» PROBLEM TO WORK ON
Look through the data below, and copy each line that carries the word "theorem".

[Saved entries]
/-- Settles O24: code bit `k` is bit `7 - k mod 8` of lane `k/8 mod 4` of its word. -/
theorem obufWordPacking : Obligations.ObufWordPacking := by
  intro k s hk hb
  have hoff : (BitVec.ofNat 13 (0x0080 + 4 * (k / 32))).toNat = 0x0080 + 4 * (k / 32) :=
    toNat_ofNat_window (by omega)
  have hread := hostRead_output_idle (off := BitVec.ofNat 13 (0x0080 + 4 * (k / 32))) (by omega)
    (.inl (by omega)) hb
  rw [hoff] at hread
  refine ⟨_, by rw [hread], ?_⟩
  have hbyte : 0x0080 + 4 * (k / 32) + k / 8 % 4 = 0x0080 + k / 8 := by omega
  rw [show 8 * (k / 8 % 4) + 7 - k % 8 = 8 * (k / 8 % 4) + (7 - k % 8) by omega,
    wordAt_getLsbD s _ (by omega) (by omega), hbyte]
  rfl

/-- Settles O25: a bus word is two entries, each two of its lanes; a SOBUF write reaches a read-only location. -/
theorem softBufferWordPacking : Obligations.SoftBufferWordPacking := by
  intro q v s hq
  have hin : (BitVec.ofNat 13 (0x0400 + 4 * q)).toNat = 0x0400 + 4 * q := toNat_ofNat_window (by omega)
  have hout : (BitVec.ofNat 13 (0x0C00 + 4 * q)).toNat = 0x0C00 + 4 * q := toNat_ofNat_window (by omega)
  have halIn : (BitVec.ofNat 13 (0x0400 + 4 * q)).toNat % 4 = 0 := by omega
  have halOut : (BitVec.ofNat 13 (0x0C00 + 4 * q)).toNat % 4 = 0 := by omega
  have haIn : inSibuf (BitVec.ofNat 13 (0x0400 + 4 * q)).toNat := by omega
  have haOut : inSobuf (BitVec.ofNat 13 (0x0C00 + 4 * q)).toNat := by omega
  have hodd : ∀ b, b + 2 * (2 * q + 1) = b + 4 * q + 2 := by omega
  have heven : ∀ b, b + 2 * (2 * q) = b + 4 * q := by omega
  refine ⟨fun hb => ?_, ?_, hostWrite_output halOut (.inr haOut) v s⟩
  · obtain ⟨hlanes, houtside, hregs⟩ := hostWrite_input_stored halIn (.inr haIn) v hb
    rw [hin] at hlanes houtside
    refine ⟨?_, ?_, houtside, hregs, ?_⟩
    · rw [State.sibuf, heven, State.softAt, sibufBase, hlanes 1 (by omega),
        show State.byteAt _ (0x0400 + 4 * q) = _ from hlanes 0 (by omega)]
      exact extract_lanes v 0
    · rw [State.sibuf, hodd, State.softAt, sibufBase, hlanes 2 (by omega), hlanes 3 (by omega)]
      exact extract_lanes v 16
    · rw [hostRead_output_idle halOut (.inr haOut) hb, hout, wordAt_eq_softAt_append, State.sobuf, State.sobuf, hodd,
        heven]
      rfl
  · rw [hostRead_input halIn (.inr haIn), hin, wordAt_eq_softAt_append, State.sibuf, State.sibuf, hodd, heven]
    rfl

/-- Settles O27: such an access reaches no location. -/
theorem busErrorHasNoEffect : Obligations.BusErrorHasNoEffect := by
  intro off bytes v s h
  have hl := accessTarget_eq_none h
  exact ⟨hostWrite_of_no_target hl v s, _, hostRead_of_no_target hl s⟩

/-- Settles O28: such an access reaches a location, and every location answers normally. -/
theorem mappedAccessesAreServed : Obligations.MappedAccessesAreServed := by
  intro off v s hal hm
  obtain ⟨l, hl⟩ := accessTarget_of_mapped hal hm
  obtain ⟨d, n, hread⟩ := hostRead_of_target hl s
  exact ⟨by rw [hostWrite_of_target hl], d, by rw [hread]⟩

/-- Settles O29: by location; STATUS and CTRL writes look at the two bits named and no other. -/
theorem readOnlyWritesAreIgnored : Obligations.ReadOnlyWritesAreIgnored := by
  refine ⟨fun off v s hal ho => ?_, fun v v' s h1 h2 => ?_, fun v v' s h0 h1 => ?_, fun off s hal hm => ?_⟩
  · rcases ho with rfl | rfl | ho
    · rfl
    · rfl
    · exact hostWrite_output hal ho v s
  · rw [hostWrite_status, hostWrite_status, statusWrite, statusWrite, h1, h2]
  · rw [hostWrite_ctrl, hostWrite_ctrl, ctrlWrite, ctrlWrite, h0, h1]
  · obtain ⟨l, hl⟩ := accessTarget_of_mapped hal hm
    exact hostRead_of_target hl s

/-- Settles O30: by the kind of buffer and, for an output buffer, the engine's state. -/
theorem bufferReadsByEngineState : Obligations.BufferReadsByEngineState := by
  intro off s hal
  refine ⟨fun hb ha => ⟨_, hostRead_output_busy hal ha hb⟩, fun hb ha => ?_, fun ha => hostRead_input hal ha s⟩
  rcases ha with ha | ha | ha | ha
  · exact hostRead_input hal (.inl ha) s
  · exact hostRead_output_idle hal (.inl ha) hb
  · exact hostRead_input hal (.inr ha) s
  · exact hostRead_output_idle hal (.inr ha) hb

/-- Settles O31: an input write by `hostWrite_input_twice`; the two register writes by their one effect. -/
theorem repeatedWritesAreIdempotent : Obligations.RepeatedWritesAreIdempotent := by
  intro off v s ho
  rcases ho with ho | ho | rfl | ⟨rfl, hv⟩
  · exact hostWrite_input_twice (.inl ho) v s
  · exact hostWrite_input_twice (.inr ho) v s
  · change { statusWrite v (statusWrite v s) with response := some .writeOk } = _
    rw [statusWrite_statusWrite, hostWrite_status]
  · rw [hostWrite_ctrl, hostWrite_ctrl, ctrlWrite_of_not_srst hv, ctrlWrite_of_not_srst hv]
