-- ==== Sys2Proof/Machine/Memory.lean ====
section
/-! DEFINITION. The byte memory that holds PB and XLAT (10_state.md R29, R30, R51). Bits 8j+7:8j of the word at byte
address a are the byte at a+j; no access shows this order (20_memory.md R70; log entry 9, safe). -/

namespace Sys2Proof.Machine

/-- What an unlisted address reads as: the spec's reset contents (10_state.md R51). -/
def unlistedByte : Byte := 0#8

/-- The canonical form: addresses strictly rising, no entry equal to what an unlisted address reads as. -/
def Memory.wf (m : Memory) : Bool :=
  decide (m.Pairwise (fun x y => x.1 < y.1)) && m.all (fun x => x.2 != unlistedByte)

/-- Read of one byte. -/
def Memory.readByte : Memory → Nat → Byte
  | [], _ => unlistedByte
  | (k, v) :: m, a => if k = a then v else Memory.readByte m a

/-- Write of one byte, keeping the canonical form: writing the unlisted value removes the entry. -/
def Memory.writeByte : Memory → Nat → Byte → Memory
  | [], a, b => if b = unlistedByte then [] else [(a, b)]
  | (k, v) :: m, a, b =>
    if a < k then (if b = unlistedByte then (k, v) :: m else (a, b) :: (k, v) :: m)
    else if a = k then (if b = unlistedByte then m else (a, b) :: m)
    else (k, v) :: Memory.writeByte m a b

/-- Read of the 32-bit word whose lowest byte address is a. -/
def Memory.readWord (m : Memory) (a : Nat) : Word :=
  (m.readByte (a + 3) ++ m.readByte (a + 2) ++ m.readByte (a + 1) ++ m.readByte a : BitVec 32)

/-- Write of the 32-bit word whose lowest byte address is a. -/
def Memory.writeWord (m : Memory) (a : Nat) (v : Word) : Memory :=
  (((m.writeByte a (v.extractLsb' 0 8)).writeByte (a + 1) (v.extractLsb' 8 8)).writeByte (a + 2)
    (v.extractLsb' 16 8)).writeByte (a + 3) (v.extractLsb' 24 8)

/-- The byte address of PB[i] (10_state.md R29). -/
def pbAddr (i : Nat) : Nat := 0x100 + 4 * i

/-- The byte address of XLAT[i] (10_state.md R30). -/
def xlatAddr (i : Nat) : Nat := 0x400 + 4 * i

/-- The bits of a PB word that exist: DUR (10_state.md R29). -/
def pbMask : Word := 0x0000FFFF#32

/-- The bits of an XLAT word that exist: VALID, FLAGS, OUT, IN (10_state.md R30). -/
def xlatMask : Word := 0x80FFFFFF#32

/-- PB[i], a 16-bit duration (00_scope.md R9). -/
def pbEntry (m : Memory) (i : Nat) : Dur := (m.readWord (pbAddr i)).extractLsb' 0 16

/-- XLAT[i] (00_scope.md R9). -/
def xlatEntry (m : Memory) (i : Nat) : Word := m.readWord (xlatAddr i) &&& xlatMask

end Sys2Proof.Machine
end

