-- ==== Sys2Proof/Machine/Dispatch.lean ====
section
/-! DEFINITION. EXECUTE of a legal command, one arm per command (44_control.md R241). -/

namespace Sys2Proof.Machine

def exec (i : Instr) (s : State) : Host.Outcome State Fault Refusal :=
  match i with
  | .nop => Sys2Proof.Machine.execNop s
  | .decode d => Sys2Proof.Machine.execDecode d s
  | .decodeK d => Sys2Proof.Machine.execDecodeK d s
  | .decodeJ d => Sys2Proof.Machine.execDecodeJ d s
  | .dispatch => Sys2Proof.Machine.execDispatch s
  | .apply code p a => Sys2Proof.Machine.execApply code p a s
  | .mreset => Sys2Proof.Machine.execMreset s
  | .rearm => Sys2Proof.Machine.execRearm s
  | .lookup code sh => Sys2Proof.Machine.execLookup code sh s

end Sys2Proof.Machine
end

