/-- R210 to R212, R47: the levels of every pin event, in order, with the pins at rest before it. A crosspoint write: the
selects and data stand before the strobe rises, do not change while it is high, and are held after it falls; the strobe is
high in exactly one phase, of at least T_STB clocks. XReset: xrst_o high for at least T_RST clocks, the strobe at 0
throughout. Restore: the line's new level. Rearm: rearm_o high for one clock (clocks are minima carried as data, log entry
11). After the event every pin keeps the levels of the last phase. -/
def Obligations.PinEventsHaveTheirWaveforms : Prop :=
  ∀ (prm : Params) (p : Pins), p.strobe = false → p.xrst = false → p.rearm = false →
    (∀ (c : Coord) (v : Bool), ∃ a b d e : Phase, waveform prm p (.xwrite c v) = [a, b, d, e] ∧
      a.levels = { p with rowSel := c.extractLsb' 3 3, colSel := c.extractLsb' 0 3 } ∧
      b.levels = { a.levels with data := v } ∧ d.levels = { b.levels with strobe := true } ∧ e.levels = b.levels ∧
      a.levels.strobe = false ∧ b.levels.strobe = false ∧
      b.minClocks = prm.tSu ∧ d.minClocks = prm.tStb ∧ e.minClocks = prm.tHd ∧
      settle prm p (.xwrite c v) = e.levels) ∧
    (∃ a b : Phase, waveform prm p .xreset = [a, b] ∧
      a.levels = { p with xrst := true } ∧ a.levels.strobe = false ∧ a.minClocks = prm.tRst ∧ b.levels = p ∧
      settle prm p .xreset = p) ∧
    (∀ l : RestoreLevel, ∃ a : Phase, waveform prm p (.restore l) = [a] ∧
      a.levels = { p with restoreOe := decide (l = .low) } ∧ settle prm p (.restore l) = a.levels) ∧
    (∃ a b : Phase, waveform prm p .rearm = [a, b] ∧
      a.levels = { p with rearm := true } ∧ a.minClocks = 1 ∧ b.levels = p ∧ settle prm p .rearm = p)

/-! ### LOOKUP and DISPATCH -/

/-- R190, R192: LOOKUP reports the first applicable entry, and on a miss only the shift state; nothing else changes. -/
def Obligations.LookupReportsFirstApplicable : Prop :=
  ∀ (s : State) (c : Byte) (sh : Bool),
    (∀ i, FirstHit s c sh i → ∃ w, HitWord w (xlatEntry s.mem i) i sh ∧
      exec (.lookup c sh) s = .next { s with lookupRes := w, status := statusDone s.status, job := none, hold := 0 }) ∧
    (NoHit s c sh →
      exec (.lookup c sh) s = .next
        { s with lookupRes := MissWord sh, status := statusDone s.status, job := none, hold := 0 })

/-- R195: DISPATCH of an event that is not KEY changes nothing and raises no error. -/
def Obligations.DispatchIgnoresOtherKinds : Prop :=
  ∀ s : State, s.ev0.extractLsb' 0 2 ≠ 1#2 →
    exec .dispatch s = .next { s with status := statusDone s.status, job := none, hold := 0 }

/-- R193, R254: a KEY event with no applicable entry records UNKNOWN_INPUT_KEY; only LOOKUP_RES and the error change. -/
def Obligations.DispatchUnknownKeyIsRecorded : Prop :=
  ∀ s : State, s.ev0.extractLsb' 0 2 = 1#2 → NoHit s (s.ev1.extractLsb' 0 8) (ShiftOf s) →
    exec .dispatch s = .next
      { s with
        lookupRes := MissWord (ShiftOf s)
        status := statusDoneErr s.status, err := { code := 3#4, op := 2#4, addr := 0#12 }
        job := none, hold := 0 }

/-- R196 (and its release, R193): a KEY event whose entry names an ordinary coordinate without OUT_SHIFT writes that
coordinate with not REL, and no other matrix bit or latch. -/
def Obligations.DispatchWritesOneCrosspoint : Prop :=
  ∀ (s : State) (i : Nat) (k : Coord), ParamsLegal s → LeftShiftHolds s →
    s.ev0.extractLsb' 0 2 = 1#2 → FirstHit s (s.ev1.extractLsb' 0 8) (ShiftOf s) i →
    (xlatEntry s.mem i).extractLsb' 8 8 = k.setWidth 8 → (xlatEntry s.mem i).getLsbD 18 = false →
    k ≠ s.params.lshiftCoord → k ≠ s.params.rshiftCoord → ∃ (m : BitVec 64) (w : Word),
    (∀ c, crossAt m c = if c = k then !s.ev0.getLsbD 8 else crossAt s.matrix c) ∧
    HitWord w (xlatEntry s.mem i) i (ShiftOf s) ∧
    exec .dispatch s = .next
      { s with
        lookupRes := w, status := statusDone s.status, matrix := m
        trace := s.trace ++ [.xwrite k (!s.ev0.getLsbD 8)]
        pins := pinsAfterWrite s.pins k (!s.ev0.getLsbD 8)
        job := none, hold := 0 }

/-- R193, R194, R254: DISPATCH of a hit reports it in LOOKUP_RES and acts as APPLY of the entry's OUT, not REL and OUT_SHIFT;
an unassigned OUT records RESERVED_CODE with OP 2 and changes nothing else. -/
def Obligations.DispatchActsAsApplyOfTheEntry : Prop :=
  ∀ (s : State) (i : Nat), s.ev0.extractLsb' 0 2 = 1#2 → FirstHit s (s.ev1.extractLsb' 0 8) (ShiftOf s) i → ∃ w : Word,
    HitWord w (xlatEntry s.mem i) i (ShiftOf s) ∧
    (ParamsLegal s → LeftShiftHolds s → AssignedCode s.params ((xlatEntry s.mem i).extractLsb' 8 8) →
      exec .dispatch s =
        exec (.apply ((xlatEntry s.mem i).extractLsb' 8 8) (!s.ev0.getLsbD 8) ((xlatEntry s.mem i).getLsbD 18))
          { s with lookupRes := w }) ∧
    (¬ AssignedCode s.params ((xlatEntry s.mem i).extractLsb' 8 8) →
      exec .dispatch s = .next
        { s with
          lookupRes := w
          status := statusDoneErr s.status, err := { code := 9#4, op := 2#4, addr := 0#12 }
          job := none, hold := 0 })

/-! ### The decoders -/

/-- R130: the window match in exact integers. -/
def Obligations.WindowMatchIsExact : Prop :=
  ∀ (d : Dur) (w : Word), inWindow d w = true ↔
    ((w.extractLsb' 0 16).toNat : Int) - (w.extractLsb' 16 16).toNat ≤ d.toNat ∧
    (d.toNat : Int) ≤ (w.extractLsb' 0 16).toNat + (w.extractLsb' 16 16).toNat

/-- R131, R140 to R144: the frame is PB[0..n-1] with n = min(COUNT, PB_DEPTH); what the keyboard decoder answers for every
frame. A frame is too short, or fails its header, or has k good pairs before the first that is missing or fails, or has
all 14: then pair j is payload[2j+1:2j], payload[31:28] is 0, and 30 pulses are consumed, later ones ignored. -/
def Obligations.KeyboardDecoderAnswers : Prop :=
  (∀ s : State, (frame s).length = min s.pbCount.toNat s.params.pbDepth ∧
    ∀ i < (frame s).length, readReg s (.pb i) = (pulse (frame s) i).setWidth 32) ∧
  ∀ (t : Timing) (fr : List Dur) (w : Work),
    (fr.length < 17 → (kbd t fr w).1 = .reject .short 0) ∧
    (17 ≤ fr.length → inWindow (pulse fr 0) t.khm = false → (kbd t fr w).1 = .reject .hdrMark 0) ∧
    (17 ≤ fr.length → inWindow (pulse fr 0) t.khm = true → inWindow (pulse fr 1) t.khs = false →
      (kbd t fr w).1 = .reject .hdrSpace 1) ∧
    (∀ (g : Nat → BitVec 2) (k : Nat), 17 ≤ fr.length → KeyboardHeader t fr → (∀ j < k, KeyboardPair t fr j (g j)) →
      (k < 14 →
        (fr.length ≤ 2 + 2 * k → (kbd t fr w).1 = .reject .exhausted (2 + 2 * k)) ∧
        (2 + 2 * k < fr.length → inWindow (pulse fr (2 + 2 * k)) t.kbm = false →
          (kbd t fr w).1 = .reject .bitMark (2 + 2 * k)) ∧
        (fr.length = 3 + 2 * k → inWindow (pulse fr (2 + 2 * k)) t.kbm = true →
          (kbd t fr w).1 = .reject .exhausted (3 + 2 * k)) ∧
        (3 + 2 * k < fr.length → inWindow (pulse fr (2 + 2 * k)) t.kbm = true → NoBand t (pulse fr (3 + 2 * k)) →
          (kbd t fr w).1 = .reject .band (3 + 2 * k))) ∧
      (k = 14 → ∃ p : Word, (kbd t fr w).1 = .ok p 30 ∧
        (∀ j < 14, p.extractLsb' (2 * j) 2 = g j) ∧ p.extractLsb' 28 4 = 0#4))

» RESPONSE TO THIS EXERCISE
theorem obufWordPacking : Obligations.ObufWordPacking := by
theorem softBufferWordPacking : Obligations.SoftBufferWordPacking := by
theorem busErrorHasNoEffect : Obligations.BusErrorHasNoEffect := by
theorem mappedAccessesAreServed : Obligations.MappedAccessesAreServed := by
theorem readOnlyWritesAreIgnored : Obligations.ReadOnlyWritesAreIgnored := by
theorem bufferReadsByEngineState : Obligations.BufferReadsByEngineState := by
theorem repeatedWritesAreIdempotent : Obligations.RepeatedWritesAreIdempotent := by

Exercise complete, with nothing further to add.